[Collected data entries]
-- ==== Sys2Proof/Machine/Sys.lean ====
section
/-! DEFINITION. Control registers, traps and their return, invalidation and halt (R14, R30 to R33, R127, R163, R199 to
R201, R351, R360). -/

namespace Sys2Proof.Machine

/-! ### Control registers (R200) -/

/-- The control registers of R200. -/
inductive Csr where
  | fstat | wstat | corrLimit | corrKappa | corrOvf | troot | tspace | roleLow | roleHigh | roleTime
deriving DecidableEq, Repr

/-- The register of a number. -/
def csrOf (n : BitVec 10) : Option Csr :=
  match n.toNat with
  | 0x000 => some .fstat
  | 0x001 => some .wstat
  | 0x010 => some .corrLimit
  | 0x011 => some .corrKappa
  | 0x012 => some .corrOvf
  | 0x020 => some .troot
  | 0x021 => some .tspace
  | 0x030 => some .roleLow
  | 0x031 => some .roleHigh
  | 0x032 => some .roleTime
  | _ => none

/-- Whether only a privileged wave writes it. -/
def Csr.privileged : Csr → Bool
  | .troot | .tspace | .roleLow | .roleHigh | .roleTime => true
  | _ => false

/-- What `csrr` returns. DEDUCED (log 53). -/
def State.csrValue (s : State) (h : Hart) : Csr → TV
  | .fstat => h.fstatValue
  | .wstat => ⟨h.wstat, false⟩
  | .corrLimit => ⟨h.corrLimit, false⟩
  | .corrKappa => ⟨h.corrKappa, false⟩
  | .corrOvf => ⟨h.corrOvf, false⟩
  | .troot => ⟨(s.vfRegs (s.hartVf h)).troot, false⟩
  | .tspace => ⟨(s.vfRegs (s.hartVf h)).tspace, false⟩
  | .roleLow => ⟨(s.vfRegs (s.hartVf h)).roleLow, false⟩
  | .roleHigh => ⟨(s.vfRegs (s.hartVf h)).roleHigh, false⟩
  | .roleTime => ⟨(s.vfRegs (s.hartVf h)).roleTime, false⟩

/-- FSTAT is read or written after the floating atomics already issued, the status of each being its lane word's (R164,
R241). DEDUCED (log 42). -/
def State.afterFloats (s : State) (hid : Nat) (h : Hart) (r : Csr) (k : State) : State :=
  if r ≠ .fstat then k
  else match (s.openAtomics hid h).find? fun p => p.2.lane.isSome && p.2.op.floats with
    | some p => s.performNow hid p.1
    | none => k

/-- `csrr` (R200). -/
def execCsrr (d : SReg) (n : BitVec 10) (s : State) : Out :=
  onScalar s [] [d] fun hid h =>
    match csrOf n with
    | some r => s.afterFloats hid h r (s.result hid d (s.csrValue h r))
    | none => s.illegal hid ⟨.select, true⟩

/-- Whether a TROOT or TSPACE value sets a must-be-zero bit (R14). -/
def trootBad (v : Word) : Bool := bits v 52 12 ≠ 0 || bits v 1 11 ≠ 0
def tspaceBad (v : Word) : Bool := bits v 16 48 ≠ 0

/-- A failed control-register write or `tlbi`, with its record (R35, R36). DEDUCED (log 6). -/
def State.sysFault (s : State) (hid : Nat) (kind : AccessKind) (c : Cause) (va : Word) : State :=
  match s.hart? hid with
  | some h => s.failAccess hid false kind h.pc [⟨0, va, c, 15⟩]
  | none => s

/-- The register written by its own layout. The other running waves of the VF, which R15 lets translate under either
value, use the new one at once. DEDUCED (log 6, 82). DESIGN CHOICE (log 90). -/
def State.csrWrite (s : State) (hid : Nat) (h : Hart) (r : Csr) (v : Word) : State :=
  let vf := s.hartVf h
  let put (f : VfRegs → VfRegs) : State := s.setVfRegs vf (f (s.vfRegs vf))
  match r with
  | .fstat => s.modHart hid fun h => { h with fstat := fstatWritten v }
  | .wstat => s.modHart hid fun h => { h with wstat := wstatWritten v }
  | .corrLimit => s.modHart hid fun h => { h with corrLimit := v &&& 0xFF }
  | .corrKappa => s.modHart hid fun h => { h with corrKappa := v }
  | .corrOvf => s.modHart hid fun h => { h with corrOvf := v &&& 1 }
  | .troot => s.writeRoot vf v
  | .tspace => put fun x => { x with tspace := v }
  | .roleLow => put fun x => { x with roleLow := v &&& 63 }
  | .roleHigh => put fun x => { x with roleHigh := v &&& 63 }
  | .roleTime => put fun x => { x with roleTime := v &&& 0xFFFFFFFF }

/-- `csrw` (R200): a write that sets a must-be-zero bit of TROOT or TSPACE is refused with cause CSRZ (R14).
DEDUCED (log 6). -/
def execCsrw (a : SReg) (n : BitVec 10) (s : State) : Out :=
  onSettled s [a] [] fun hid h =>
    let v := (h.getS a).val
    match csrOf n with
    | none => s.illegal hid ⟨.select, true⟩
    | some r =>
      if r.privileged && !s.privileged h then s.sysFault hid .csrWrite .priv 0
      else if (r = .troot && trootBad v) || (r = .tspace && tspaceBad v) then s.sysFault hid .csrWrite .csrz 0
      else s.afterFloats hid h r ((s.csrWrite hid h r v).nextPc hid)

def execFeat (d : SReg) (c : BitVec 4) (s : State) : Out :=
  onScalar s [] [d] fun hid _ =>
    match c.toNat with
    | 0 => s.result hid d ⟨Config.feat0, false⟩
    | 1 => s.result hid d ⟨Config.feat1, false⟩
    | _ => s.illegal hid ⟨.select, true⟩

/-! ### Traps and return (R199, R360) -/

def execTrap (n : BitVec 10) (s : State) : Out :=
  onScalar s [] [] fun hid h => s.trapWith hid .software 0 (n.zeroExtend 64) 0 0 (h.pc + 4)

/-- A wait that a handler does not resume: the hart leaves the ring it waited on. -/
def State.abandonWait (s : State) (h : Hart) (hid : Nat) (w : Option Wait) : State :=
  match w with
  | some (.ringRes q _) | some (.ringGet q _) => s.modRing h.unit q fun r => r.leave hid false
  | _ => s

/-- The state a handler returns to (R360), for the values its s56 and s57 hold. A lane word that it skips is over, and what it has
killed with it (R126). DEDUCED (log 51). -/
def Hart.leave (h : Hart) (t : Handler) : Hart :=
  let s57 := (h.getS 57).val
  let lane := bitOf s57 39
  let h1 := if lane && t.record.lane && !bitOf s57 38 then (h.laneNext t.slot).killsOver (wordKills t.slot) else h
  { h1.setSs (windowRegs.zip t.saved) with
      pc := codeTarget (h.getS 56).val, frozen := if lane then false else h.frozen, trapped := none,
      wait := if bitOf s57 37 then t.waiting else none }

/-- Whether the acting S-stream runs a trap handler. -/
def State.inHandler (s : State) : Bool :=
  match s.cur with
  | .scalar hid => (s.hart? hid).any (·.trapped.isSome)
  | .lane _ _ => false

/-- `rte`: with no handler active the next word issues (R199). In a handler it reads s56 and s57 and writes s56 to s61, so it waits
for what the handler still loads into them (R360). DEDUCED (log 51). -/
def execRte (s : State) : Out :=
  onScalar s (if s.inHandler then [56, 57] else []) (if s.inHandler then [58, 59, 60, 61] else []) fun hid h =>
    match h.trapped with
    | none => s.nextPc hid
    | some t =>
      let s1 := if bitOf (h.getS 57).val 37 then s else s.abandonWait h hid t.waiting
      (s1.putHart hid (h.leave t)).moveUpsets hid hiddenSlot (·.toNat)

/-! ### Invalidation (R31, R32) -/

/-- The harts of a VF. -/
def State.vfHarts (s : State) (vf : Nat) : List Nat :=
  (s.harts.filter fun p => match p.2 with | some h => s.unitVf h.unit = vf | none => false).map Prod.fst

/-- Performs every access of some harts that may hold a translation: loads return, and stores and atomics are performed
at their homes or at their peers. The second component says whether nothing is left. DEDUCED (log 52). -/
def State.settleHarts (s : State) : List Nat → State × Bool
  | [] => (s, true)
  | id :: ids =>
    let r := s.releaseWhole id letterK
    let t := r.1.settleHarts ids
    (t.1, r.2 && t.2)

/-- The VF whose translation an access in flight into a network window was made through: its hart's, its copy's, its tile
operation's, or the one a harbourmaster read for. -/
def State.flightVf (s : State) (f : Flight) : Option Nat :=
  if f.core < 256 then (s.hart? f.hart).map s.hartVf
  else if 1024 ≤ f.core then none
  else if hmCore 0 ≤ f.core then some f.hart
  else match s.copy? f.op, s.tileOp? f.op with
    | some c, _ => some c.vf
    | none, some t => some (s.unitVf t.unit)
    | none, none => none

/-- Whether an access of a VF into a network window still waits for its peer, or a core's write-back does, whose bytes name no
VF (R32). -/
def State.farBusy (s : State) (vf : Nat) : Bool :=
  s.mem.flights.any fun p => match p.2 with
    | some f => (f.kind.remote || f.kind.asks) && (s.flightVf f = some vf || (decide (f.core < 256) && f.op = 0 && !f.kind.asks))
    | none => false

/-- Performs every access of a VF that holds a translation: those of its harts, and those of its copies, tile operations
and fetches that a peer has still to answer, and the stores of lane words that wait for a load. DEDUCED (log 52). -/
def State.quiesce (s : State) (vf : Nat) : State × Bool :=
  let r := s.settleHarts (s.vfHarts vf)
  let late := (r.1.vfHarts vf).any fun id => (r.1.hart? id).any fun h => h.ended.isNone && !h.late.isEmpty
  (r.1, r.2 && !r.1.farBusy vf && !late)

/-- `tlbi` completes once no access holds a dropped translation (TLBI_COMPLETE). DEDUCED (log 52). -/
def State.tryTlbi (s : State) (hid : Nat) : State :=
  match s.hart? hid with
  | none => s
  | some h =>
    let r := s.quiesce (s.hartVf h)
    if r.2 then r.1.endWait hid else r.1

/-- The shared part of the three scopes: release(k), the drop, the wait. -/
def State.runTlbi (s : State) (hid vf : Nat) (sc : InvScope) : State :=
  s.withRelease hid ⟨.rel, letterK⟩ true fun s => ((s.invalidate vf sc).waiting hid .tlbi).tryTlbi hid

/-- A `tlbi` form: privilege first, then its own checks (R31, R33). DEDUCED (log 6). -/
def tlbiForm (s : State) (reads : List SReg) (f : Nat → Hart → State) : Out :=
  onScalar s reads [] fun hid h =>
    if h.engine = .crane then s.illegal hid ⟨.engine, false⟩
    else if !s.privileged h then s.sysFault hid .tlbi .priv 0
    else f hid h

def execTlbiVa (a : SReg) (s : State) : Out :=
  tlbiForm s [a] fun hid h =>
    let va := (h.getS a).val
    if (h.getS a).tag then s.tagTrap hid
    else if !canonical va then s.sysFault hid .tlbi .canon va
    else s.runTlbi hid (s.hartVf h) (.va va)

def execTlbiSpace (s : State) : Out := tlbiForm s [] fun hid h => s.runTlbi hid (s.hartVf h) .space
def execTlbiVf (s : State) : Out := tlbiForm s [] fun hid h => s.runTlbi hid (s.hartVf h) .vf

def execTlbiComplete (hart : Nat) (s : State) : Out :=
  .next (match (s.hart? hart).bind (·.wait) with
    | some .tlbi => s.tryTlbi hart
    | _ => s)

/-! ### Halt (R199) -/

/-- `halt`: the wave stops at the next word, and its record goes to the owning host. -/
def execHalt (s : State) : Out :=
  onScalar s [] [] fun hid h =>
    let task := match s.unit? h.unit with | some g => g.task | none => 0
    ((s.eventRecord (s.hartVf h) 0x03 task 0 (h.pc + 4) (s.placeWord h)).modHart hid fun h => { h with halted := true }).nextPc hid

end Sys2Proof.Machine
end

§ The problem:
Return every line holding the word "hartVf" from the records.

§ Answer to this task:
  | .troot => ⟨(s.vfRegs (s.hartVf h)).troot, false⟩
  | .tspace => ⟨(s.vfRegs (s.hartVf h)).tspace, false⟩
  | .roleLow => ⟨(s.vfRegs (s.hartVf h)).roleLow, false⟩
  | .roleHigh => ⟨(s.vfRegs (s.hartVf h)).roleHigh, false⟩
  | .roleTime => ⟨(s.vfRegs (s.hartVf h)).roleTime, false⟩
  let vf := s.hartVf h
  if f.core < 256 then (s.hart? f.hart).map s.hartVf
    let r := s.quiesce (s.hartVf h)
    else s.runTlbi hid (s.hartVf h) (.va va)
def execTlbiSpace (s : State) : Out := tlbiForm s [] fun hid h => s.runTlbi hid (s.hartVf h) .space
def execTlbiVf (s : State) : Out := tlbiForm s [] fun hid h => s.runTlbi hid (s.hartVf h) .vf
    ((s.eventRecord (s.hartVf h) 0x03 task 0 (h.pc + 4) (s.placeWord h)).modHart hid fun h => { h with halted := true }).nextPc hid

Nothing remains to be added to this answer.